Interpreting a not quite negative result

Dear all,

I’m working on a subgroup analysis of an RCT for rapid identification of an important clinical feature. Sorry for being vague, but it’s sensitive (the main RCT has not yet been published). Essentially, there are two outcomes: The device states the patient has clinical state A (the severe phenotype), or clinical state B (the mild one).

        0   1   
   0  517   0
   1    0 191

AS you can, see, the test is very good. 100% sensitive, and 100% specific.

Now, I know, from clinical experience, that the machine doesn’t always work, and that our baseline prevelance of the severe phenotype is around 24%. If we look at situations where the machine doesn’t work, we get this table: (where 0 is, test didn’t work, 1, is test did work and is negative, 2 is test did work and is positive).

       0   1   2
   0 124 517   0

   1  13   0 191

Clearly, you can see that the post-test probability of the severe phenotype has reduced from ~24% pre test, to ~10% post-test, with a null result.

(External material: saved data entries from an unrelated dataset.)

-- ==== Sys2Proof/Laws/KeepsBoundary.lean ====
section
/-! SUPPORT. What the operations of Boundary.lean keep (Keeps). -/

namespace Sys2Proof.Machine

open Sys2Proof

theorem State.idleAborted_keeps {z : Frame} {s : State} (h : Keeps z s) :
    Keeps z (State.idleAborted s) := by
  unfold State.idleAborted
  repeat' first
    | with_reducible assumption
    | with_reducible apply State.unitState_keeps
    | with_reducible refine keeps_foldl (fun t x ht => ?_) ?_
    | split

theorem State.showCost_keeps {z : Frame} {s : State} (h : Keeps z s) (p : PlanTick) (u : Nat × Nat) :
    Keeps z (State.showCost s p u) := by
  unfold State.showCost
  repeat' first
    | with_reducible assumption
    | with_reducible apply State.wr_keeps
    | split
    | dsimp only

theorem State.unfinished_keeps {z : Frame} {s : State} (h : Keeps z s) (u : Nat × Nat) :
    Keeps z (State.unfinished s u) := by
  unfold State.unfinished
  repeat' first
    | with_reducible assumption
    | with_reducible apply State.ueAbandon_keeps
    | with_reducible apply State.abortUnit_keeps
    | with_reducible apply State.overrun_keeps
    | with_reducible refine keeps_foldl (fun t x ht => ?_) ?_
    | with_reducible refine keeps_foldl_1 (fun t x ht => ?_) ?_
    | with_reducible refine keeps_foldl_2 (fun t x ht => ?_) ?_
    | with_reducible refine keeps_foldl_3 (fun t x ht => ?_) ?_
    | split
    | dsimp only

theorem State.workOverruns_keeps {z : Frame} {s : State} (h : Keeps z s) :
    Keeps z (State.workOverruns s) := by
  unfold State.workOverruns
  repeat' first
    | with_reducible assumption
    | with_reducible apply State.unfinished_keeps
    | with_reducible refine keeps_foldl (fun t x ht => ?_) ?_
    | with_reducible refine keeps_foldl_1 (fun t x ht => ?_) ?_
    | with_reducible refine keeps_foldl_2 (fun t x ht => ?_) ?_
    | with_reducible refine keeps_foldl_3 (fun t x ht => ?_) ?_
    | split
    | dsimp only

theorem State.countSilence_keeps {z : Frame} {s : State} (h : Keeps z s) :
    Keeps z (State.countSilence s) := by
  unfold State.countSilence
  repeat' first
    | with_reducible assumption
    | with_reducible apply State.setBelfry_keeps
    | with_reducible apply tickOk_eta

theorem State.endTick_keeps {z : Frame} {s : State} (h : Keeps z s) :
    Keeps z (State.endTick s) := by
  unfold State.endTick
  repeat' first
    | with_reducible assumption
    | with_reducible apply State.countSilence_keeps
    | with_reducible apply State.workOverruns_keeps
    | with_reducible apply State.showCost_keeps
    | with_reducible apply State.idleAborted_keeps
    | with_reducible apply State.tails_keeps
    | with_reducible apply State.prefetchDue_keeps
    | with_reducible apply State.tileEnd_keeps
    | with_reducible apply State.slackOverruns_keeps
    | with_reducible apply State.consumeAll_keeps
    | with_reducible refine keeps_foldl (fun t x ht => ?_) ?_
    | split
    | dsimp only

theorem State.fillOverrun_keeps {z : Frame} {s : State} (h : Keeps z s) (p : PlanTick) (n : Nat) (o : Overrun) :
    Keeps z (State.fillOverrun s p n o) := by
  unfold State.fillOverrun
  repeat' first
    | with_reducible assumption
    | with_reducible apply State.eventE_keeps
    | with_reducible apply State.wrs_keeps

theorem State.commitOverruns_keeps {z : Frame} {s : State} (h : Keeps z s) (p : PlanTick) :
    Keeps z (State.commitOverruns s p) := by
  unfold State.commitOverruns
  repeat' first
    | with_reducible assumption
    | with_reducible apply State.fillOverrun_keeps
    | with_reducible apply State.tickFault_keeps
    | with_reducible apply State.err_keeps
    | with_reducible apply State.wr_keeps
    | with_reducible apply State.again_keeps
    | with_reducible apply State.setBelfry_keeps
    | with_reducible apply tickOk_eta
    | split
    | dsimp only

So, how do I report this? Clearly, I can generate a LR (in this case, a negative LR of just over 2), which might help clinicians, but I can’t see that generating a sensitivity or specificity table is of value here (we are only going to be interested when the test doens’t perform, who cares what the sens/spec of instrument failure is).

And if I am to generate a negative LR, how do i generate CI? By bootstrapping?

Interested in peoples thoughts on how to present this in a scientific and meaningful way.
Clearly, we have other predictors and subgroups within this dataset (it is a n ~ 2,500, multi-centre RCT), and there is significant variation in phenotype across them (i.e. the ICU has a very different level to the ED), although it does appear that the negative LR holds across all settings.

Thanks in advance - interested clinician, bad statistician!

I hope you don’t mind, I re-labelled the data to keep consistency between the two methods.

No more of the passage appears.